:: About this exercise ::
Copy the records below word for word. Stop after the line that contains "saveSize : Nat".

:: Records to process ::
▼

-- ==== Sys2Proof/Machine/Types/Program.lean ====
section
/-! DEFINITION. Programs and their runs: cell types, modules and descriptors as loaded, task descriptors, the run of a
task on a core, and what Collie holds (chapters 3 and 5). -/

namespace Sys2Proof

/-- R72: the seven cell types, in the order of their codes. -/
inductive EType where
  | b | i32 | u32 | i64 | f32 | f64 | t64
deriving DecidableEq, Repr

namespace Machine

/-- A sparse table: (key, value) pairs, keys strictly rising, no entry equal to the table's default. -/
abbrev Tbl (α : Type) := List (Nat × α)

/-- R98, R99: a variable descriptor. -/
structure VarDesc where
  kind : Nat
  ty : EType
  elems : Nat
  loc : Nat
  aux : Nat
deriving DecidableEq, Repr

/-- R97: an entry of the function table. -/
structure FuncDesc where
  offset : Nat
  args : Nat
  results : Nat
  locals : Nat
  kind : Nat
  maxStack : Nat
  retain : Nat
deriving DecidableEq, Repr

/-- R100: a publish-table entry. -/
structure PubEntry where
  var : Nat
  subindex : Nat
  index : Nat
  writeRoles : Nat
  flags : Nat
deriving DecidableEq, Repr

/-- R101: a record-table entry. -/
structure RecEntry where
  var : Nat
  cls : Nat
  signal : Nat
  mode : Nat
deriving DecidableEq, Repr

/-- A module as loaded: its header, sections and place (R82, R95 to R101). The uid tells a changed module of an online
change from the old one with the same MODULE_ID (R133). -/
structure Module where
  uid : Nat
  slot : Nat
  home : Nat
  id : Nat
  crc : Nat
  legacy : Bool
  consts : List Quad
  funcs : List FuncDesc
  vars : List VarDesc
  pubs : List PubEntry
  recs : List RecEntry
  globalSize : Nat
  code : List Byte
  /-- R82: the module image as it lies in the bank of the home plot. -/
  bytes : List Byte
  /-- R95: the offsets of the code section, the descriptors, and the publish and record tables in it. -/
  codeOff : Nat
  varOff : Nat
  pubOff : Nat
  recOff : Nat
deriving DecidableEq, Repr

/-- R156, R157: a task descriptor as the configuration image gives it, with the task's enable and policy (R151). -/
structure TaskDesc where
  kind : Nat
  prio : Nat
  spill : Bool
  home : Nat
  slot : Nat
  cls : Nat
  link : Nat
  func : Nat
  modSlot : Nat
  retainOff : Nat
  replyWp : Nat
  depth : Nat
  enable : Bool
  policy : Nat
  saveSize : Nat
deriving DecidableEq, Repr

/-- R156: the descriptor of no task. -/
def TaskDesc.unused : TaskDesc := ⟨0, 0, false, 0, 15, 0, 0xFFFF, 0, 0, 0, 0xFFFF, 0, false, 0, 0⟩

/-- R193: a flow's configuration. -/
structure FlowCfg where
  handler : Nat
  window : Nat
  valid : Bool
deriving DecidableEq, Repr

/-- R81: a retained image: copies A and B as cells, the selector, and whether the image of an online change has been
built yet (R134). -/
structure Retained where
  a : Tbl Quad
  b : Tbl Quad
  selB : Bool
  built : Bool
deriving DecidableEq, Repr

/-- A retained image of zeros. -/
def Retained.zero : Retained := ⟨[], [], false, true⟩

/-- R119: a journal entry. -/
structure JEntry where
  point : Nat
  ty : EType
  value : Quad
deriving DecidableEq, Repr

/-- R166: a staged action; a DELAY carries its second entry's dt here. -/
structure Action where
  code : Nat
  ty : EType
  kind : Nat
  handle : Nat
  target : Nat
  value : Quad
  dt : Quad
deriving DecidableEq, Repr

/-- R80: a frame: its function, the byte offset of its next instruction in the code section, its locals, and its part
of the task's operand stack (R79), top first. -/
structure Frame where
  func : Nat
  pc : Nat
  locals : Tbl Quad
  stack : List Quad
deriving DecidableEq, Repr

/-- R254: a channel's closed accumulator record; flags is its ACC_c_WIN_STATUS. -/
structure AccRec where
  n : Nat
  inv : Nat
  sum : Int
  sumsq : Nat
  min : Int
  minOfs : Nat
  max : Int
  maxOfs : Nat
  start : Quad
  flags : Nat
  shift : Nat
  scale : Quad
  gain : Nat
deriving DecidableEq, Repr

/-- An empty record. -/
def AccRec.empty : AccRec := ⟨0, 0, 0, 0, 0, 0, 0, 0, 0, 0, 0, 0, 0⟩

/-- R25: a snapshot: the base index and actual time of its headland, the classes due there, and the values cut. -/
structure Snapshot where
  index : Nat
  v : Quad
  classes : Nat
  /-- The input image, one byte a cell (R117 gives the addresses). -/
  vals : Tbl Byte
  /-- The age of an input source, in base periods or as its chapter counts it. -/
  ages : Tbl Nat
  /-- The quality bits of an input source (R90): bit 0 VALID, bit 1 SUBSTITUTE. -/
  quals : Tbl Nat
  /-- Input bytes under a force, as bit masks. -/
  forced : Tbl Byte
  /-- Pulse-catch latches: key class × 192 + pin. -/
  pulses : Tbl Nat
  /-- Closed accumulator records by channel. -/
  accs : Tbl AccRec
  /-- Status words, positions and velocities of the axes. -/
  axStat : Tbl Word
  axPos : Tbl Quad
  axVel : Tbl Quad
  /-- The class intervals at that headland (R52). -/
  intervals : Tbl Quad
deriving DecidableEq, Repr

/-- Before the first headland nothing has been cut. -/
def Snapshot.empty : Snapshot := ⟨0, 0, 0, [], [], [], [], [], [], [], [], [], []⟩

/-- R159, R168: a ready entry. -/
structure ReadyEntry where
  desc : Nat
  arg : Quad
  readyV : Quad
  replyTo : Nat
  /-- The flow item's sequence number, for a HANDLER item. -/
  seq : Option Nat
  /-- The base index of the class headland that made a cyclic task ready, or of the C0 snapshot at first dispatch. -/
  snapIndex : Option Nat
  /-- The raw grain at which the entry became ready. -/
  since : Quad
  /-- R180: the run is a repeat. -/
  again : Bool
  /-- R169: the task resumes after a WAIT from its save area. -/
  resume : Bool
  /-- R176: a cancel met the run that is repeated. -/
  cancelled : Bool
  /-- R139: the entry's dispatch was delayed for a capture, and the delay is counted. -/
  delayed : Bool
  /-- R133: the entry is of the old image of an online change. -/
  old : Bool
deriving DecidableEq, Repr

/-- How far a run has come. -/
inductive Phase where
  /-- Executing instructions. -/
  | executing
  /-- END, or RET from the entry, or a stop of the task without completion is behind it. -/
  | ended
  /-- WAIT on a waitpoint ended the segment (R169). -/
  | waiting (w : Nat)
  /-- Waits at completion step 3 for release-area space (R165). -/
  | stalled
deriving DecidableEq, Repr

/-- The run of a task on a core (R78 to R81). -/
structure Run where
  entry : ReadyEntry
  mod : Module
  func : Nat
  /-- The run is one of the old image of an online change (R133). -/
  old : Bool
  frames : List Frame
  work : Tbl Quad
  journal : List JEntry
  actions : List Action
  snap : Snapshot
  cls : Nat
  now : Quad
  interval : Quad
  /-- The system points that are true in this run (R118), as a mask. -/
  sys : Nat
  phase : Phase
  /-- R104: a fault of this run was recorded and posted. -/
  faulted : Bool
  /-- R176: the run was cancelled. -/
  cancelled : Bool
  /-- The waitpoint the segment of a stalled run waits on next. -/
  stallWait : Option Nat
  /-- The raw grain of dispatch. -/
  since : Quad
deriving DecidableEq, Repr

/-- R161: a core: its run, whether a TAKE waits at heel, and the busy core cycles not yet counted in units of 1,024. -/
structure Core where
  run : Option Run
  heel : Bool
  rem : Nat
deriving DecidableEq, Repr

/-- A core with no task that has not executed TAKE yet. -/
def Core.idle : Core := ⟨none, false, 0⟩

/-- R168: a pending post. -/
structure PostRec where
  arg : Quad
  readyV : Quad
  replyTo : Nat
deriving DecidableEq, Repr

/-- What Collie holds for a descriptor beyond its register (R168, R169). -/
structure TaskState where
  /-- R192: 0 IDLE, 1 READY, 2 RUNNING, 3 WAITING, 4 COMPLETE_HELD. -/
  st : Nat
  core : Option Nat
  again : Bool
  queue : List PostRec
  /-- The saved frames of a task that waits, and its waitpoint (R169). -/
  save : Option (Nat × List Frame)
  /-- System points that hold in the next first run, as a mask (R118). -/
  sysNext : Nat
  /-- R125: the base index and the raw grain of the class headland whose run has not completed yet. -/
  due : Option (Nat × Quad)
deriving DecidableEq, Repr

/-- A descriptor with nothing pending. -/
def TaskState.idle : TaskState := ⟨0, none, false, [], none, 0, none⟩

/-- R172: a delay entry. -/
structure DelayEntry where
  due : Quad
  expiry : Quad
  desc : Nat
  arg : Quad
  replyTo : Nat
deriving DecidableEq, Repr

/-- How far a flow item has come (R169, R174, R175); waiting: its segment ended in a WAIT. -/
inductive ItemState where
  | queued | ready | running | waiting | held | empty
deriving DecidableEq, Repr

/-- R173: an item of an ordered flow. -/
structure FlowItem where
  seq : Nat
  arg : Quad
  readyV : Quad
  replyTo : Nat
  st : ItemState
  /-- R169: the saved frames of an item that waits, and its waitpoint. -/
  save : Option (Nat × List Frame)
deriving DecidableEq, Repr

/-- R173, R174: a flow: the sequence number of its oldest unreleased item, and its items from there on. -/
structure Flow where
  head : Nat
  items : List FlowItem
deriving DecidableEq, Repr

/-- A flow with no items. -/
def Flow.idle : Flow := ⟨0, []⟩

/-- R164, R165: what a completed task left in the release area of its slice. -/
structure Release where
  desc : Nat
  core : Nat
  cls : Nat
  cyclic : Bool
  flow : Option (Nat × Nat)
  /-- R169: the segment ended in a WAIT, so that its flow item goes on. -/
  segment : Bool
  replyTo : Nat
  replyWp : Nat
  now : Quad
  journal : List JEntry
  actions : List Action
  folded : Bool
  released : Bool
deriving DecidableEq, Repr

/-- R171: a post of a block outside the cores on its way to a slice. -/
structure HwPost where
  desc : Nat
  arg : Quad
  /-- The raw grain, and its V, whose distance to READY_V the ARG carries in bits 63:48 (R259, R405). -/
  since : Option (Quad × Quad)
deriving DecidableEq, Repr

/-- Collie and the cores (chapter 5). -/
structure Collie where
  cores : Tbl Core
  tasks : Tbl TaskState
  /-- R133: the states of old-image tasks that run on past the change headland. -/
  oldTasks : Tbl TaskState
  /-- Ready lists: key plot × 16 + level; level 8 is served before all others (repeats, R180). -/
  ready : Tbl (List ReadyEntry)
  delays : Tbl (List DelayEntry)
  flows : Tbl Flow
  releases : Tbl (List Release)
  retained : Tbl Retained
  /-- Retained images of the old image while a change is in progress (R134, R136). -/
  oldRetained : Tbl Retained
  globals : Tbl (Tbl Quad)
  poolUsed : Nat
  hwPosts : List HwPost
  snaps : List Snapshot
  /-- R157: READY_V and ARG as Collie filled them last, by descriptor. -/
  last : Tbl (Quad × Quad)
  /-- R177: the Collie cycle of the last cancel, and the descriptors cancelled in it. -/
  cancels : Nat × List Nat
  /-- R82: the words of the module images in the plot banks that differ from the modules as loaded, by uid and word. -/
  codeMem : Tbl (Tbl (Option Quad))
  /-- R134: the valid copies, as they were at H_c, of the tasks that an online change keeps and its mapping names. -/
  mapFrom : Tbl (Option (Tbl Quad))
deriving DecidableEq, Repr

/-- Collie with nothing loaded (R185). -/
def Collie.empty : Collie := ⟨[], [], [], [], [], [], [], [], [], [], 0, [], [], [], (0, []), [], []⟩

end Machine
end Sys2Proof
end

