/-- R62: TIME_VRAW_HI, RO, reset 0x0000_0000. -/
def R.TIME_VRAW_HI : Reg := ⟨0x20024, 0x0⟩

/-- R62: TIME_OFFSET_LO, RW, reset 0x0000_0000. -/
def R.TIME_OFFSET_LO : Reg := ⟨0x20030, 0x0⟩

/-- R62: TIME_OFFSET_HI, RW, reset 0x0000_0000. -/
def R.TIME_OFFSET_HI : Reg := ⟨0x20034, 0x0⟩

/-- R62: TIME_RAW_REF_LO, RO, reset 0x0000_0000. -/
def R.TIME_RAW_REF_LO : Reg := ⟨0x20038, 0x0⟩

/-- R62: TIME_RAW_REF_HI, RO, reset 0x0000_0000. -/
def R.TIME_RAW_REF_HI : Reg := ⟨0x2003C, 0x0⟩

/-- R62: TIME_RATE_ADJ, RW, reset 0x0000_0000. -/
def R.TIME_RATE_ADJ : Reg := ⟨0x20040, 0x0⟩

/-- R62: TIME_RATE_CLAMP_CNT, RC, reset 0x0000_0000. -/
def R.TIME_RATE_CLAMP_CNT : Reg := ⟨0x20044, 0x0⟩

/-- R62: TIME_SEAT_V_LO, RO, reset 0x0000_0000. -/
def R.TIME_SEAT_V_LO : Reg := ⟨0x20050, 0x0⟩

/-- R62: TIME_SEAT_V_HI, RO, reset 0x0000_0000. -/
def R.TIME_SEAT_V_HI : Reg := ⟨0x20054, 0x0⟩

/-- R66: HEAD_CTRL, RW, WO, reset 0x0000_0000. -/
def R.HEAD_CTRL : Reg := ⟨0x30000, 0x0⟩

/-- R66: HEAD_STATUS, RO, W1C, reset 0x0000_0000. -/
def R.HEAD_STATUS : Reg := ⟨0x30004, 0x0⟩

/-- R66: HEAD_PERIOD, RW, reset 0x0000_0400. -/
def R.HEAD_PERIOD : Reg := ⟨0x30008, 0x400⟩

/-- R66: HEAD_INDEX_LO, RO, reset 0x0000_0000. -/
def R.HEAD_INDEX_LO : Reg := ⟨0x30010, 0x0⟩

/-- R66: HEAD_INDEX_HI, RO, reset 0x0000_0000. -/
def R.HEAD_INDEX_HI : Reg := ⟨0x30014, 0x0⟩

/-- R66: HEAD_LAST_V_LO, RO, reset 0x0000_0000. -/
def R.HEAD_LAST_V_LO : Reg := ⟨0x30018, 0x0⟩

/-- R66: HEAD_LAST_V_HI, RO, reset 0x0000_0000. -/
def R.HEAD_LAST_V_HI : Reg := ⟨0x3001C, 0x0⟩

/-- R66: HEAD_LAST_RAW_LO, RO, reset 0x0000_0000. -/
def R.HEAD_LAST_RAW_LO : Reg := ⟨0x30020, 0x0⟩

/-- R66: HEAD_LAST_RAW_HI, RO, reset 0x0000_0000. -/
def R.HEAD_LAST_RAW_HI : Reg := ⟨0x30024, 0x0⟩

/-- R66: HEAD_SHIFT, RO, reset 0x0000_0000. -/
def R.HEAD_SHIFT : Reg := ⟨0x30028, 0x0⟩

/-- R66: HEAD_TARGET, RO, reset 0x0000_0000. -/
def R.HEAD_TARGET : Reg := ⟨0x3002C, 0x0⟩

/-- R66: HEAD_SYNC_CFG, RW, reset 0x0000_0000. -/
def R.HEAD_SYNC_CFG : Reg := ⟨0x30030, 0x0⟩

/-- R66: HEAD_SYNC_COMP, RW, reset 0x0000_0000. -/
def R.HEAD_SYNC_COMP : Reg := ⟨0x30034, 0x0⟩

/-- R66: HEAD_SYNC_DEADBAND, RW, reset 0x0000_0040. -/
def R.HEAD_SYNC_DEADBAND : Reg := ⟨0x30038, 0x40⟩

/-- R66: HEAD_SYNC_ERR, RO, reset 0x0000_0000. -/
def R.HEAD_SYNC_ERR : Reg := ⟨0x3003C, 0x0⟩

/-- R66: HEAD_SYNC_MISS, RW, RO, reset 0x0000_0004. -/
def R.HEAD_SYNC_MISS : Reg := ⟨0x30040, 0x4⟩

/-- R66: HEAD_SYNC_STRAY, RC, reset 0x0000_0000. -/
def R.HEAD_SYNC_STRAY : Reg := ⟨0x30044, 0x0⟩

/-- R66: HEAD_SYNC_LOST_CNT, RC, reset 0x0000_0000. -/
def R.HEAD_SYNC_LOST_CNT : Reg := ⟨0x30048, 0x0⟩
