/-- R469: the parameters of V are kept for timestamps taken before they change. -/
def keepClock (s : State) : State :=
  let c : ClockSeg := ⟨s.reg64 R.TIME_RAW_REF_LO R.TIME_RAW_REF_HI, s.reg64 R.TIME_OFFSET_LO R.TIME_OFFSET_HI, s.reg R.TIME_RATE_ADJ⟩
  { s with ptp := { s.ptp with past := (c :: s.ptp.past).take 64 } }

/-- R38, R39: a write of TIME_RATE_ADJ. -/
def rateAdjWrite (v : Word) (s0 : State) : State :=
  let s := keepClock s0
  let off := s.reg64 R.TIME_OFFSET_LO R.TIME_OFFSET_HI
  let s1 := s.setReg64 R.TIME_OFFSET_LO R.TIME_OFFSET_HI (BitVec.ofInt 64 (off.toInt + s.rateTerm s.raw))
  let s2 := s1.setReg64 R.TIME_RAW_REF_LO R.TIME_RAW_REF_HI s.raw
  let c := clampInt (-rateLimit) rateLimit v.toInt
  let s3 := s2.setReg R.TIME_RATE_ADJ (BitVec.ofInt 32 c)
  if c = v.toInt then s3
  else (s3.raise R.TIME_STATUS F.TIME_STATUS.RATE_CLAMPED).incSat R.TIME_RATE_CLAMP_CNT

/-- R55: DIV. -/
def State.syncDiv (s : State) : Nat := s.get R.HEAD_SYNC_CFG F.HEAD_SYNC_CFG.DIV_M1 + 1

/-- R55: base index b expects a HEADSYNC edge. -/
def State.syncExpected (s : State) (b : Nat) : Bool :=
  ((b : Int) - s.get R.HEAD_SYNC_CFG F.HEAD_SYNC_CFG.SYNC_PHASE) % s.syncDiv = 0

/-- R55: the acceptance window of headland b at an actual time with a shift, where an edge is expected for b. -/
def State.windowFor (s : State) (b : Nat) (actual sh : Int) : List SyncWindow :=
  if s.syncExpected b then [⟨b, actual, sh, false⟩] else []

/-- R48: S: the shift of the last headland since RUN was set, or the one that the first headland is to have. -/
def State.shiftNow (s : State) : Int :=
  if s.flag R.HEAD_STATUS F.HEAD_STATUS.RUNNING then (s.reg R.HEAD_SHIFT).toInt else s.head.nextShift

/-- R48, R55: the generator re-aligned after an OFFSET write, with S kept, and the acceptance window of the next headland opened; windows of
the headlands before are dropped without a miss. DESIGN CHOICE (assumption 218). -/
def headRealign (s : State) : State :=
  let sh := s.shiftNow
  let b := ((s.vNow + s.pg - sh + (s.pg - 1)) / s.pg).toNat
  let s1 := { s with head := { s.head with
    nextB := b, nextActual := b * s.pg + sh, nextShift := sh, windows := s.windowFor b (b * s.pg + sh) sh, early := [] } }
  s1.raise R.HEAD_STATUS F.HEAD_STATUS.REALIGNED

/-- R40: OFFSET set to a value, RAW_REF to RAW. -/
def offsetSet (v : Quad) (s0 : State) : State :=
  let s := keepClock s0
  let s1 := s.setReg64 R.TIME_OFFSET_LO R.TIME_OFFSET_HI v
  s1.setReg64 R.TIME_RAW_REF_LO R.TIME_RAW_REF_HI s.raw

/-- R40: a write of TIME_OFFSET_HI by a master, with its staged low half (R16). -/
def offsetWrite (m : Master) (hi : Word) (s : State) : State :=
  let v := s.stagedValue m R.TIME_OFFSET_LO hi
  let s1 := (s.takeStage m R.TIME_OFFSET_LO).2
  if ¬ s.flag R.TIME_STATUS F.TIME_STATUS.SEATED ∧ s.ctrlStopped then
    let s2 := offsetSet v s1
    if s.headRun then headRealign s2 else s2
  else s1.raise R.TIME_STATUS F.TIME_STATUS.OFFSET_REFUSED

/-- R41: a write of TIME_CTRL.SEAT. A servo that waits for it enters TRACKING (R477). -/
def seatClock (s : State) : State :=
  if s.flag R.TIME_STATUS F.TIME_STATUS.SEATED then s.raise R.TIME_STATUS F.TIME_STATUS.SEAT_REFUSED
  else
    let s1 := s.put R.TIME_STATUS F.TIME_STATUS.SEATED 1
    let s2 := s1.setReg64 R.TIME_SEAT_V_LO R.TIME_SEAT_V_HI s.vT64
    let s3 := s2.when s.ctrlRunning fun t => t.put R.TIME_STATUS F.TIME_STATUS.SEAT_RATE_ONLY 1
    if s.ptp.waitSeat then
      let s4 := { s3 with ptp := { s3.ptp with waitSeat := false } }
      s4.when (s4.get R.PTP_STATUS F.PTP_STATUS.SERVO = 2) fun t => t.put R.PTP_STATUS F.PTP_STATUS.SERVO 3
    else s3

/-- R43: a read of TIME_VNOW_LO samples V and RAW into the master's latch. DEDUCED (assumption 177). -/
def vnowRead (m : Master) (s : State) : State :=
  { s with
    readData := lo32 s.vT64
    latch := tset none s.latch (masterKey m (R.TIME_VNOW_LO).addr) (some (hi32 s.vT64))
    group := tset none (tset none s.group (masterKey m (R.TIME_VRAW_LO).addr) (some (lo32 s.raw)))
      (masterKey m (R.TIME_VRAW_HI).addr) (some (hi32 s.raw)) }

/-! ### The generator (R44 to R51) -/

/-- P/32 in grains: 32 × P. -/
def State.pSlew (s : State) : Int := 32 * (s.reg R.HEAD_PERIOD).toNat

/-- R57: the target shift in force for an interval opened by base index b, and the targets still to come. -/
def targetAt (b : Nat) (t : Int) : List (Int × Nat) → Int × List (Int × Nat)
  | [] => (t, [])
  | (v, i) :: l => if i ≤ b then targetAt b v l else (t, (v, i) :: l)

/-- R57: the interval opened by headland b at an actual time with shift sh: δ is fixed, and with it the next
headland; its acceptance window is expected when R55 says so. A follower takes δ from the lead (R592). Windows opened before under another
HEAD_SYNC_CFG stay as they are. DESIGN CHOICE (assumption 219). -/
def openInterval (b : Nat) (actual sh : Int) (s : State) : State :=
  let (t, rest) := targetAt b s.head.target s.head.pendTargets
  let d := if s.isFollower ∧ s.flag R.DRUS_STATUS F.DRUS_STATUS.FARM_LOCKED then 0 else clampInt (-s.pSlew) s.pSlew (t - sh)
  let next := actual + s.pg + d
  { s with head := { s.head with
      target := t, pendTargets := rest, nextB := b + 1, nextActual := next, nextShift := sh + d,
      windows := s.head.windows ++ s.windowFor (b + 1) next (sh + d),
      awaitLead := s.isFollower && s.flag R.DRUS_STATUS F.DRUS_STATUS.FARM_LOCKED } }

/-- T set to a value at once, and from the next interval on (R46, R58, R59). -/
def setTarget (t : Int) (s : State) : State :=
  { s with head := { s.head with target := t, pendTargets := [] } }.setReg R.HEAD_TARGET (BitVec.ofInt 32 t)

/-- R46: RUN set while it was 0: the generator starts. A follower starts under the lead's S (R592). -/
def runStart (s : State) : State :=
  let sh : Int := if s.isFollower then s.head.leadShift else 0
  let b := ((s.vNow + s.pg - sh + (s.pg - 1)) / s.pg).toNat
  let s1 := { s with head := { s.head with
    armed := true, nextB := b, nextActual := b * s.pg + sh, nextShift := sh, windows := s.windowFor b (b * s.pg + sh) sh,
    early := [], classSeen := 0 } }
  let s2 := s1.forAll (List.range 4) fun n t => t.setReg (R.HEAD_n_COUNT n) 0
  (setTarget sh s2).put R.HEAD_CTRL F.HEAD_CTRL.RUN 1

▲

:: Response box ::
-- ==== Sys2Proof/Machine/Types/Program.lean ====
section
/-! DEFINITION. Programs and their runs: cell types, modules and descriptors as loaded, task descriptors, the run of a
task on a core, and what Collie holds (chapters 3 and 5). -/

namespace Sys2Proof

/-- R72: the seven cell types, in the order of their codes. -/
inductive EType where
  | b | i32 | u32 | i64 | f32 | f64 | t64
deriving DecidableEq, Repr

namespace Machine

/-- A sparse table: (key, value) pairs, keys strictly rising, no entry equal to the table's default. -/
abbrev Tbl (α : Type) := List (Nat × α)

/-- R98, R99: a variable descriptor. -/
structure VarDesc where
  kind : Nat
  ty : EType
  elems : Nat
  loc : Nat
  aux : Nat
deriving DecidableEq, Repr

/-- R97: an entry of the function table. -/
structure FuncDesc where
  offset : Nat
  args : Nat
  results : Nat
  locals : Nat
  kind : Nat
  maxStack : Nat
  retain : Nat
deriving DecidableEq, Repr

/-- R100: a publish-table entry. -/
structure PubEntry where
  var : Nat
  subindex : Nat
  index : Nat
  writeRoles : Nat
  flags : Nat
deriving DecidableEq, Repr

/-- R101: a record-table entry. -/
structure RecEntry where
  var : Nat
  cls : Nat
  signal : Nat
  mode : Nat
deriving DecidableEq, Repr

/-- A module as loaded: its header, sections and place (R82, R95 to R101). The uid tells a changed module of an online
change from the old one with the same MODULE_ID (R133). -/
structure Module where
  uid : Nat
  slot : Nat
  home : Nat
  id : Nat
  crc : Nat
  legacy : Bool
  consts : List Quad
  funcs : List FuncDesc
  vars : List VarDesc
  pubs : List PubEntry
  recs : List RecEntry
  globalSize : Nat
  code : List Byte
  /-- R82: the module image as it lies in the bank of the home plot. -/
  bytes : List Byte
  /-- R95: the offsets of the code section, the descriptors, and the publish and record tables in it. -/
  codeOff : Nat
  varOff : Nat
  pubOff : Nat
  recOff : Nat
deriving DecidableEq, Repr

/-- R156, R157: a task descriptor as the configuration image gives it, with the task's enable and policy (R151). -/
structure TaskDesc where
  kind : Nat
  prio : Nat
  spill : Bool
  home : Nat
  slot : Nat
  cls : Nat
  link : Nat
  func : Nat
  modSlot : Nat
  retainOff : Nat
  replyWp : Nat
  depth : Nat
  enable : Bool
  policy : Nat
  saveSize : Nat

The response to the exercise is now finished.